C++ String Literal Data Type Storage

What is the data type of a string literal in C++?

Expressions have type. String literals have type if they are used as an expression. Yours isn't.

Consider the following code:

#include <stdio.h>

#define STR "HelloHelloHello"

char global[] = STR;

int main(void)
{
char local[] = STR;
puts(STR);
}

There are three string literals in this program formed using the same tokens, but they are not treated the same.

The first, the initializer for global, is part of static initialization of an object with static lifetime. By section 3.6.2, static initialization doesn't have to take place at runtime; the compiler can arrange for the result to be pre-formatted in the binary image so that the process starts execution with the data already in place, and it has done so here. It would also be legal to initialize this object in the same fashion as local[], as long as it was performed before the beginning of dynamic initialization of globals.

The second, the initializer for local, is a string literal, but it isn't really an expression. It is handled under the special rules of 8.5.2, which states that the characters within the string literal are independently used to initialize the array elements; the string literal is not used as a unit. This object has dynamic initialization, resulting in loading the value at runtime.

The third, an argument to the puts() call, actually does use the string literal as an expression, and it will have type const char[N], which decays to const char* for the call. If you really want to study object code used to handle the runtime type of a string literal, you should be using the literal in an expression, like this function call does.

String literals: Where do they go?

A common technique is for string literals to be put in "read-only-data" section which gets mapped into the process space as read-only (which is why you can't change it).

It does vary by platform. For example, simpler chip architectures may not support read-only memory segments so the data segment will be writable.

Rather than try to figure out a trick to make string literals changeable (it will be highly dependent on your platform and could change over time), just use arrays:

char foo[] = "...";

The compiler will arrange for the array to get initialized from the literal and you can modify the array.

C: do all string literals have static storage duration?

I've been reading in various sources that string literals remain in
memory for the whole lifetime of the program.

Yes.

In that case, what is
the difference between those two functions

char *f1() { return "hello"; }
char *f2() {
char str[] = "hello";
return str;
}

f1 returns a pointer to the first element of the array represented by a string literal, which has static storage duration. f2 returns a pointer to the first element of the automatic array str. str has a string literal for an initializer, but it is a separate object.

While f1 compiles fine, f2 complains that I'm returning stack
allocated data. What happens here?

  • if the str points to the actual string literal (which has static duration), why do I get an error?

It does not. In fact, it itself does not point to anything.
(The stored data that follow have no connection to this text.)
/-- The times at which a limit or a membership may change. -/
def changeTimes (g : ClockGroup) : List Nat :=
  g.own.map Prod.fst ++ [g.tj] ++ g.leaving.toList ++ g.members.flatMap (fun p =>
    p.2.anns.map (fun a => a.2.2) ++ [p.2.tj] ++ p.2.gone.toList)

/-- The next change of the ceiling: its time and the ceiling after it. -/
def nextChange (s : State) : Option (Nat × Nat) :=
  ((((changeTimes s.gc).filter (fun t => decide (s.ns < t) && ceilingAt s.gc t != ceilingAt s.gc s.ns)).min?)).map
    (fun m => (m, (ceilingAt s.gc m).getD 0))

/-- The ceiling now (06 R205): a free value before any member counts, where the spec states none (log entry 124). -/
def ceilingNow (s : State) : Nat × State :=
  match ceilingAt s.gc s.ns with
  | some n => (n, s)
  | none => let (f, s1) := drawFree s; (f.toNat % 57, s1)

/-- The members of the group, this device included and those gone left out. -/
def memberCount (s : State) : Nat := 1 + (s.gc.members.filter (fun p => match p.2.gone with
  | some r => decide (s.ns < r)
  | none => true)).length

/-- 06 R205. -/
def execGcQuery (rd ra g : Nat) (s : State) : Out :=
  issue g 4 [ra] s (fun s =>
    match (rx s ra).toNat with
    | 0 => let (n, s1) := ceilingNow s; retX rd (BitVec.ofNat 64 n) s1
    | 1 => retX rd (BitVec.ofNat 64 (((nextChange s).map Prod.fst).getD 0)) s
    | 2 => retX rd (BitVec.ofNat 64 (((nextChange s).map Prod.snd).getD 0)) s
    | 3 => retX rd (if inGroup s then BitVec.ofNat 64 (memberCount s * 65536 + s.gc.group.getD 0) else 0) s
    | 4 => retX rd (BitVec.ofNat 64 (ownLimit s)) s
    | _ => trap 0x301 (rx s ra) s)

/-! ## Messages of the group (14 R377 to R381) -/

def updMember (id : Nat) (f : Member → Member) (s : State) : State :=
  match mget? s.gc.members id with
  | none => s
  | some m => updGc (fun g => { g with members := mset g.members id (f m) }) s

/-- Is a message of the group that this device belongs to? -/
def ours (s : State) (grp : Nat) : Bool := inGroup s && s.gc.group == some grp

/-- Is this device's JOIN of a group not answered yet? -/
def joining (s : State) (grp : Nat) : Bool := s.gc.joinCore.isSome && s.gc.group == some grp

/-- Is a sequence number of 32 bits the one that comes next, or ahead of it? -/
def notBehind (q next : W32) : Bool := decide ((q - next).toNat < 2 ^ 31)

/-- The earlier of two removals. -/
def earlier (a : Option Nat) (t : Nat) : Option Nat := some (match a with
  | some r => min r t
  | none => t)

/-- The effect of a member's message (14 R376, R378, R380, R381). An announcement that comes after its te is applied from its arrival, since its te
is past, and counted. -/
def applyMsg (id : Nat) (q : W32) (m : GcMsg) (s : State) : State :=
  match m with
  | .announce n te =>
    let s1 := if boundary te < s.ns then updGc (fun g => { g with late := satInc g.late }) s else s
    updMember id (fun m => { m with anns := m.anns ++ [(q.toNat, n, boundary te)] }) s1
  | .heartbeat top => updMember id (fun m => { m with asked := m.asked || notBehind top m.next }) s
  | .leave tl => updMember id (fun m => { m with gone := earlier m.gone (boundary tl) }) s
  | .silent who tr => updMember who (fun m => { m with gone := earlier m.gone (boundary tr) }) s
  | .other => s

/-- The messages of a member that have come and are next in its sequence take their effects. -/
def drainMsgs (id : Nat) : Nat → State → State
  | 0, s => s
  | n + 1, s =>
    match mget? s.gc.members id with
    | none => s
    | some m => match m.early.find? (fun x => x.1 == m.next) with
      | none => s
      | some (q, x) =>
        drainMsgs id n (applyMsg id q x (updMember id (fun m => { m with next := q + 1, early := m.early.filter (fun y => y.1 != q) }) s))

/-- A message of a member arrives (14 R377): the members' messages are taken in the order of their sequence numbers, each once, and those that a gap shows
to be missing are asked for again. -/
def takeMsg (id : Nat) (q : W32) (x : GcMsg) (s : State) : State :=
  match mget? s.gc.members id with
  | none => s
  | some m =>
    if !notBehind q m.next || m.early.any (fun y => y.1 == q) then s
    else
      let s1 := drainMsgs id (m.early.length + 1) (updMember id (fun m => { m with early := m.early ++ [(q, x)] }) s)
      updMember id (fun m => { m with asked := !m.early.isEmpty || m.asked && q != m.next - 1 }) s1

/-- A message of the group: what comes between this device's JOIN and the STATE that answers it waits for that (14 R379). -/
def receive (grp id : Nat) (q : W32) (x : GcMsg) (s : State) : State :=
  if ours s grp then takeMsg id q x s
  else if joining s grp then updGc (fun g => { g with early := g.early ++ [(id, q, x)] }) s
  else s

/-- 14 R376 to R378. -/
def execAnnounceReceive (grp id seq n te : Nat) (s : State) : Out :=
  .next (if n ≤ 56 then receive grp id (BitVec.ofNat 32 seq) (.announce n te) s else s)

/-- 14 R377: a heartbeat leaves. -/
def execHeartbeatSend (s : State) : Out :=
  .next (if inGroup s && decide (s.ns ≥ s.gc.hbAt + 10000) then updGc (fun g => { g with hbAt := s.ns, seq := g.seq + 1 }) s else s)

/-- 14 R377, R381: the member has been heard, whatever else is missing of it. A heartbeat of a member that is gone is answered with EXPEL, which changes
nothing here. The limit that it names is known from its announcements. -/
def execHeartbeatReceive (grp : Nat) (m : MsgHead) (_n top : Nat) (s : State) : Out :=
  .next (let s1 := receive grp m.id (BitVec.ofNat 32 m.seq) (.heartbeat (BitVec.ofNat 32 top)) s
    if ours s grp then updMember m.id (fun w => { w with heard := s.ns, told := false }) s1 else s1)

/-- A member whose next message has a sequence number, as it is first known. -/
def newMember (anns : List (Nat × Nat × Nat)) (tj : Nat) (gone : Option Nat) (next : W32) (s : State) : Member :=
  { anns := anns, tj := tj, gone := gone, heard := s.ns, next := next, early := [], asked := false, told := false }

/-- Is a device a member that is not gone? -/
def isFellow (s : State) (id : Nat) : Bool :=
  match mget? s.gc.members id with
  | some m => (match m.gone with
    | some r => decide (s.ns < r)
    | none => true)
  | none => false

/-- 14 R379: a pending member; a group of 1,024 takes none, and a member stays what it is. -/
def execJoinReceive (grp : Nat) (m : MsgHead) (n _notice : Nat) (s : State) : Out :=
  .next (if ours s grp && decide (n ≤ 56) && decide (memberCount s < 1024) && !isFellow s m.id then
      let w := newMember [(m.seq, n, 0)] (boundary (s.ns + noticeNs s)) none (BitVec.ofNat 32 m.seq + 1) s
      updGc (fun g => { g with members := mset g.members m.id w, seq := g.seq + 1 }) s
    else s)

/-- Four numbers of a STATE: of a member its identity, sequence number, join time and removal, or 0; of an announcement the member's identity, its
sequence number, n and te. -/
abbrev StateRow := Nat × Nat × Nat × Nat

/-- A member as a STATE names it. -/
def stateMember (i : StateRow) (anns : List StateRow) (s : State) : Member :=
  newMember ((anns.filter (fun a => a.1 == i.1)).map (fun a => (a.2.1, a.2.2.1, boundary a.2.2.2))) (boundary i.2.2.1)
    (if i.2.2.2 = 0 then none else some (boundary i.2.2.2)) (BitVec.ofNat 32 i.2.1 + 1) s

/-- What a STATE says of a member enters: a member not known before, or what is new of one that is. -/
def learnMember (anns : List StateRow) (s : State) (i : StateRow) : State :=
  let n := stateMember i anns s
  match mget? s.gc.members i.1 with
  | none => updGc (fun g => { g with members := mset g.members i.1 n }) s
  | some m =>
    let gone := match n.gone with
      | some r => earlier m.gone r
      | none => m.gone
    updMember i.1 (fun m => if notBehind n.next m.next && n.next != m.next then
        { m with anns := n.anns, gone := gone, next := n.next, early := m.early.filter (fun x => notBehind x.1 n.next) }
      else { m with gone := gone }) s

/-- The messages that waited for STATE. -/
def takeEarly (l : List (Nat × W32 × GcMsg)) (s : State) : State := l.foldl (fun s x => takeMsg x.1 x.2.1 x.2.2 s) s

/-- 14 R379: a reply of a member with what it knows of every member; tj is the join time, and 0 in the reply of a full group. What the members have sent
meanwhile is taken behind it. -/
def execStateReceive (grp : Nat) (m : MsgHead) (notice tj : Nat) (members anns : List StateRow) (s : State) : Out :=
  .next (if joining s grp then
      if tj = 0 then updGc (fun g => { g with group := none, joinCore := none, early := [] }) (joinDone 2 s)
      else
        let s1 := members.foldl (learnMember anns) (joined notice (boundary tj) [] (joinDone 0 s))
        updGc (fun g => { g with early := [] }) (takeEarly s.gc.early (takeMsg m.id (BitVec.ofNat 32 m.seq) .other s1))
    else if ours s grp then takeMsg m.id (BitVec.ofNat 32 m.seq) .other (members.foldl (learnMember anns) s)
    else s)

/-- 14 R379: no reply within 100 µs. -/
def execGroupFound (s : State) : Out :=
  .next (if s.gc.joinCore.isSome && decide (s.ns ≥ s.gc.joinAt + 100000) then
      updGc (fun g => { g with early := [] }) (joined s.gc.notice (boundary (s.gc.joinAt + s.gc.notice * 1000)) [] (joinDone 0 s))
    else s)

/-- 14 R380. -/
def execLeaveReceive (grp : Nat) (m : MsgHead) (tl : Nat) (s : State) : Out := .next (receive grp m.id (BitVec.ofNat 32 m.seq) (.leave tl) s)

/-- The node number of a member on this device (06 R195; 14 R384): of a device of the domain with its identity, or of a scale-out peer with it in the peer
table. -/
def nodeOf (s : State) (id : Nat) : Nat :=
  match s.ids.find? (fun p => p.2 == id && isMember s p.1) with
  | some p => p.1
  | none => ((List.range 880).find? (fun n => peerValid s (144 + n) && peerIdentity s (144 + n) == id)).elim 0x3FF (144 + ·)

/-- A member is declared silent (14 R381). -/
def declareSilent (id : Nat) (s : State) : State :=
  let s1 := updMember id (fun m => { m with gone := earlier m.gone (boundary (s.ns + noticeNs s)), told := true }) s
  raise0 0x303 (nodeOf s id * 65536 + s.gc.group.getD 0) (updGc (fun g => { g with silents := satInc g.silents, seq := g.seq + 1 }) s1)

/-- Is a member to be declared silent: it counts still, and has not been heard for GC_CFG.SILENT × 10 µs, of which 0 to 4 act as 5 (14 R381, R383)? -/
def silentDue (s : State) (m : Member) : Bool :=
  !m.told && (match m.gone with
    | some r => decide (s.ns < r)
    | none => true) && decide (s.ns ≥ m.heard + max 5 s.gc.silent.toNat * 10000)

/-- 14 R381: a member whose removal is pending is declared silent like another, and keeps the earlier tr. -/
def execSilentDeclare (id : Nat) (s : State) : Out :=
  .next (match mget? s.gc.members id with
    | none => s
    | some m => if inGroup s && silentDue s m then declareSilent id s else s)

/-- 14 R381. -/
def execSilentReceive (grp : Nat) (m : MsgHead) (r : Removal) (s : State) : Out :=
  .next (receive grp m.id (BitVec.ofNat 32 m.seq) (.silent r.who r.tr) s)

/-- 14 R381. -/
def execExpelReceive (grp : Nat) (s : State) : Out :=
  .next (if ours s grp then
      raise0 0x304 grp (updGc (fun g => { g with group := none, members := [], leaving := none }) s)
    else s)

/-- What a boundary of 10 µs that has been passed brings (14 R376, R380, R382): the ceiling; a leaver that has reached its tl is out of the group; a changed
power cap takes effect (18 R418). -/
def passBoundary (s : State) : State :=
  let t := s.ns / 10000 * 10000
  let g := s.gc
  let left := match g.leaving with
    | some r => decide (r ≤ t)
    | none => false
  let s1 := { s with ceiling := runAt g t }
  let s2 := if left then updGc (fun g => { g with group := none, members := [], leaving := none }) s1 else s1
  let due := s2.power.capNext.filter (fun c => decide (c.1 ≤ t))
  let s3 := match due.getLast? with
    | some (_, c) => { s2 with power := { s2.power with capNow := c, capNext := s2.power.capNext.filter (fun c => decide (t < c.1)) } }
    | none => s2
  announceChange s3

/-- 14 R382. The passing of time brings each change at its boundary itself. -/
def execCeilingChange (s : State) : Out := .next (passBoundary s)

end Sys2Proof.Machine
end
It is an array, not a pointer.

  • if the string literal is copied to the local variable str, where does the original string literal go? does it remain in memory with no
    reference to it?

C does not specify, but in practice, yes, some representation of the string literal must be stored somewhere in the program, perhaps in the function implementation, because it needs to be used to initialize str anew each time f2 is called.

where string literals will be stored

where string literals will be stored

String literals have static storage duration.

then how come it is possible to change the value in it.

You didn't change the string literal (which is something that cannot be done in C++).

You've created an object of type std::string. std::string contains a (potentially) dynamically allocated buffer. You've copied the string literal into that dynamic buffer, and you're modifying the copy of the string literal.

But with "hrllo".It should allocate new memory for "hrllo" right? and make a to point to new location?

No. Modifying characters of a std::string will not cause reallocation. Inserting characters however may potentially cause reallocation.

Is it safe to store string literals pointers?

Is the above code well defined?

Yes.

Are there any dark corners of standard that I have to be aware of?

Perhaps not a dark corner in the standard but one problem is that you have a pointer and you allow for Base to be instantiated and used like this:

Base foo(nullptr);
foo.print();

From operator<<:
"The behavior is undefined if s is a null pointer."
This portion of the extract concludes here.